Mas o caso de Dirceu e Genoíno é ainda pior. Não aparecem na cena de qualquer crime, delito ou contravenção. A suposta prova contra o ex-guerrilheiro do Araguaia é um contrato de empréstimo contabilizado e quitado, cujas verbas não constam das transações interpartidárias, como bem demonstrou o ministro Lewandovski. Foi condenado porque a ele se aplicou a lógica de exceção: se era presidente do PT, não tinha como ser inocente das denúncias formuladas.

A condenação do ex-chefe da Casa Civil, por sua vez, apresenta-se como a maior das brutalidades legais cometidas. Salvo acusações do condenado Roberto Jefferson, não há contra si qualquer testemunho ou evidência. Ao contrário: dezenas de depoimentos juramentados corroboram sua inocência, formando verdadeira contraprova. Mas a maioria dos ministros sequer se deu ao trabalho de citá-los ou analisá-los.

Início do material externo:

/-- Parsing the packet of a request gives every field back. -/
theorem packetRequest_requestPacket (h : r.wf = true) (p : Nat) (t : Time) :
    packetRequest p t (requestPacket op r) = { r with port := p, t := t } := by
  obtain ⟨-, -, hgen, hminor, -, hlane, -⟩ := Request.bounds_of_wf h
  have hbyte : byteAt (requestPacket op r) 0 = r.gen * 16 + r.minor := (byteAt_packet ..).trans (Nat.mod_eq_of_lt (by omega))
  have hflags : (requestPacket op r).getD 1 0 = r.flags := (getD_packet_flags ..).trans (by simp)
  have htag : BitVec.ofNat 16 (u16At (requestPacket op r) 4) = r.tag := by
    rw [u16At, requestPacket, slice_packet_tag, leNat_leBytes_of_lt r.tag.isLt]
    simp
  have hl : u16At (requestPacket op r) 8 = r.lane := (congrArg leNat (slice_packet_lane ..)).trans (leNat_leBytes_of_lt hlane)
  have hpay : slice (requestPacket op r) 12 r.payload.length = r.payload := slice_packet_payload ..
  rw [packetRequest, hbyte, hflags, htag, hl, u16At_requestPacket_length h, hpay]
  congr 1 <;> omega

/-! ### Arrival -/

/-- Steps 1 to 5 of Table 12-4 let a packet through whose generation its port takes, where no pause is under way and the queue
has room. -/
theorem Dev.arrival_requestPacket {d : Dev} {p src : Nat} {vlan : Option Nat} (h : r.wf = true) (ho : op < 2 ^ 16)
    (hg : r.gen ≤ d.portGen p) (hq : d.hlt.pause = none) (hroom : (d.port p).rx.length < queueMax p) :
    d.arrival p (requestPacket op r) false src vlan =
      let q : QReq := { op := op, arr := d.now, src := src, vlan := vlan, req := { r with port := p, t := d.now } }
      let e := d.onPort p fun x => { x with rx := x.rx ++ [q] }
      e.maxFld .hpQmax p 16 16 (e.port p).rx.length := by
  have hlength : (requestPacket op r).length = 16 + r.payload.length := length_packet ..
  have hcrc : crc32 ((requestPacket op r).take (16 + r.payload.length - 4)) = u32At (requestPacket op r) (16 + r.payload.length - 4) := by
    rw [show 16 + r.payload.length - 4 = 12 + r.payload.length by omega]
    exact crc32_packet ..
  have hzero : zeroAt (requestPacket op r) 10 2 = true := zeroAt_packet ..
  obtain ⟨-, hgen1, hgen3, -, hflags, -, -⟩ := Request.bounds_of_wf h
  have hhead : ¬(r.gen = 0 ∨ 3 < r.gen ∨ r.flags &&& 0xF3 ≠ 0 ∨ (!zeroAt (requestPacket op r) 10 2) = true) := by
    rw [hflags, hzero]
    simp only [ne_eq, not_true, Bool.not_true, Bool.false_eq_true, or_false]
    omega
  unfold Dev.arrival
  dsimp only
  rw [u16At_requestPacket_length h, packetRequest_requestPacket h, u16At_requestPacket_op ho, if_neg (by simp [hlength, hcrc]),
    if_neg hhead, if_neg (Nat.not_lt.2 hg), if_neg (by simp [hq]), if_neg (Nat.not_le.2 hroom)]

end

/-- Settles O11: `packetRequest_requestPacket` gives the request back and `Dev.arrival_requestPacket` puts it into the queue. -/
theorem packetsRoundTrip : Obligations.PacketsRoundTrip := by
  intro r op h ho
  have hlength : (requestPacket op r).length = 16 + r.payload.length := length_packet ..
  refine ⟨hlength, u16At_requestPacket_op ho, u16At_requestPacket_length h, ?crc, packetRequest_requestPacket h _ _,
    fun s t hup hq hroom hports hg => ?arrival⟩
  case crc =>
    change crc32 ((requestPacket op r).take ((requestPacket op r).length - 4)) =
      u32At (requestPacket op r) ((requestPacket op r).length - 4)
    rw [hlength, show 16 + r.payload.length - 4 = 12 + r.payload.length by omega]
    exact crc32_packet ..
  case arrival =>
    have halive : s.dev.alive = true := by
      simp only [Dev.portUp, Bool.and_eq_true] at hup
      exact hup.1.1
    rw [runs_iff, Machine.exec]
    refine .onEvent rfl halive ?_
    have hup' : (s.dev.at t).portUp 4 = true := hup
    have harr := Dev.arrival_requestPacket (d := s.dev.at t) (p := 4) (src := 0) (vlan := none) h ho hg hq hroom
    simp only [Dev.frameIn, if_true, hup', Bool.not_true, Bool.false_eq_true, if_false]
    rw [← requestPacket, harr]
    simp [Dev.maxFld, Dev.port, hports]

end Sys2Proof.Machine
end

section
/-! The discipline of the clock: the servo, the exchanges of 802.1AS, the edges of SYNC_IN, SYNC_OUT (R30–R33, R44). -/
namespace Sys2Proof.Machine
open Sys2Proof

/-! ### Registers through the updates of other parts -/

section
variable (d : Dev) (i : RegId) (k : Nat)

@[simp] theorem Dev.onTime_reg (f : TimeSt → TimeSt) : (d.onTime f).reg i k = d.reg i k := (rfl)
@[simp] theorem Dev.onPort_reg (p : Nat) (f : Port → Port) : (d.onPort p f).reg i k = d.reg i k := (rfl)
@[simp] theorem Dev.onLane_reg (n : Nat) (f : Lane → Lane) : (d.onLane n f).reg i k = d.reg i k := (rfl)
@[simp] theorem Dev.onAcq_reg (n : Nat) (f : Acq → Acq) : (d.onAcq n f).reg i k = d.reg i k := (rfl)
@[simp] theorem Dev.onTrk_reg (n : Nat) (f : Tracker → Tracker) : (d.onTrk n f).reg i k = d.reg i k := (rfl)
@[simp] theorem Dev.onMap_reg (n : Nat) (f : MapSt → MapSt) : (d.onMap n f).reg i k = d.reg i k := (rfl)
@[simp] theorem Dev.onGroup_reg (g : Nat) (f : Group → Group) : (d.onGroup g f).reg i k = d.reg i k := (rfl)
@[simp] theorem Dev.onHlt_reg (f : Health → Health) : (d.onHlt f).reg i k = d.reg i k := (rfl)
@[simp] theorem Dev.onPwr_reg (f : Power → Power) : (d.onPwr f).reg i k = d.reg i k := (rfl)
@[simp] theorem Dev.onBbx_reg (f : BlackBox → BlackBox) : (d.onBbx f).reg i k = d.reg i k := (rfl)

end

/-! ### The servo -/

@[simp] theorem Dev.setFlagIf_time (d : Dev) (c : Bool) (i : RegId) (k b : Nat) : (d.setFlagIf c i k b).time = d.time := by
  unfold Dev.setFlagIf
  split <;> simp

@[simp] theorem Dev.applyRate_time (d : Dev) (r : Int) : (d.applyRate r).time = d.time := by simp [Dev.applyRate]

@[simp] theorem Dev.enterHoldover_time (d : Dev) :
    d.enterHoldover.time = { d.time with locked := false, good := 0, missed := 0, holdover := true } := by
  simp [Dev.enterHoldover]

theorem Dev.applyRate_offset (d : Dev) (r : Int) : (d.applyRate r).reg .timeOffset 0 = d.reg .timeOffset 0 := by
  have h : Within ((words 0 [.timeRate, .timeStat] |> fun w => ({ reg := w } : May))) d (d.applyRate r) := by simp [words]
  exact h.reg _ _ (by decide)

section
variable (d : Dev) (err : Int)

@[simp] theorem Dev.servoUpdate_lastSync : (d.servoUpdate err).time.lastSync = d.time.lastSync := by
  simp [Dev.servoUpdate, apply_ite Dev.time, apply_ite TimeSt.lastSync]

@[simp] theorem Dev.servoUpdate_syncInterval : (d.servoUpdate err).time.syncInterval = d.time.syncInterval := by
  simp [Dev.servoUpdate, apply_ite Dev.time, apply_ite TimeSt.syncInterval]

@[simp] theorem Dev.servoUpdate_srcValid : (d.servoUpdate err).time.srcValid = true := by
  simp [Dev.servoUpdate, apply_ite Dev.time, apply_ite TimeSt.srcValid]

/-- The loss of the lock starts the count of missing edges anew. -/
theorem Dev.servoUpdate_missed (h : d.time.missed = 0) : (d.servoUpdate err).time.missed = 0 := by
  simp [Dev.servoUpdate, apply_ite Dev.time, apply_ite TimeSt.missed, h]

/-- Only a lock to SYNC_IN that is lost ends in holdover (R31, R32). -/
theorem Dev.servoUpdate_holdover (h : d.time.src < 2) : (d.servoUpdate err).time.holdover = false := by
  simp [Dev.servoUpdate, apply_ite Dev.time, apply_ite TimeSt.holdover, apply_ite TimeSt.src, Nat.not_le.2 h]

@[simp] theorem Dev.servoUpdate_offset : (d.servoUpdate err).reg .timeOffset 0 = wordOfInt (satInt 32 err) := by
  simp [Dev.servoUpdate, apply_ite (fun d : Dev => d.reg .timeOffset 0), Dev.applyRate_offset, Dev.logEvent_reg, Dev.enterHoldover]

end

/-! ### The events -/

theorem Dev.at_asActive (d : Dev) (t : Time) (port : Nat) : (d.at t).asActive port = d.asActive port := (rfl)
theorem Dev.at_syncError (d : Dev) (t : Time) (rx gm : Time) : (d.at t).syncError rx gm = d.syncError rx gm := (rfl)

theorem Dev.src_of_asActive {d : Dev} {port : Nat} (h : d.asActive port = true) : d.time.src = 1 := by
  simp only [Dev.asActive, Bool.and_eq_true, decide_eq_true_eq] at h
  exact h.1.1.1

theorem Dev.reg64_setReg64 (d : Dev) (i : RegId) (k : Nat) {v : Nat} (hv : v < 2 ^ 64) : (d.setReg64 i k v).reg64 i k = v := by
  simp [Dev.reg64, Dev.setReg64, Dev.reg_setReg]
  omega

theorem Dev.at_syncRef (d : Dev) (t u : Time) : (d.at t).syncRef u = d.syncRef u := (rfl)

/-- An edge of SYNC_IN before a lock, with no armed `TIME_SET`, updates the servo (R31). -/
theorem Dev.syncInEdge_of_unlocked {d : Dev} {width : Nat} (hs : 2 ≤ d.time.src) (hw : 400 ≤ width) (hl : d.time.locked = false)
    (hp : d.time.setPend = none) (t : Time) : d.syncInEdge t width =
      (d.onTime fun x => { x with missed := 0, edgeRef := some (d.syncRef (t / 5 * 5)) }).servoUpdate
        (((t / 5 * 5 : Nat) : Int) - d.syncRef (t / 5 * 5)) := by
  unfold Dev.syncInEdge
  dsimp only
  rw [if_neg (by omega), if_neg (by simp [hl])]
  split
  next h => simp [hp] at h
  next => rfl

Ambos, Dirceu e Genoíno, tiveram seus direitos degolados para que os interesses mobilizadores do processo se consumassem. Há sete anos as forças conservadoras e seu partido midiático fizeram do chamado “mensalão” o centro da estratégia para enfrentar a liderança crescente do PT e do presidente Lula, de vitalidade reconfirmada em seguidas eleições, incluindo a do último domingo. Condenar os dois dirigentes era marco imprescindível dessa escalada.

O STF, acossado pela mídia corporativa, além de aviltado pelo reacionarismo e a covardia, prestou-se a um triste papel, escrevendo página de vergonha e arbítrio em sua história. De instituição responsável pela salvaguarda constitucional, abriu-se para ser o teatro onde se encena a reinvenção da direita.

Quem viver, verá.

Breno Altman é diretor editorial do sítio Opera Mundi e da revista Samuel.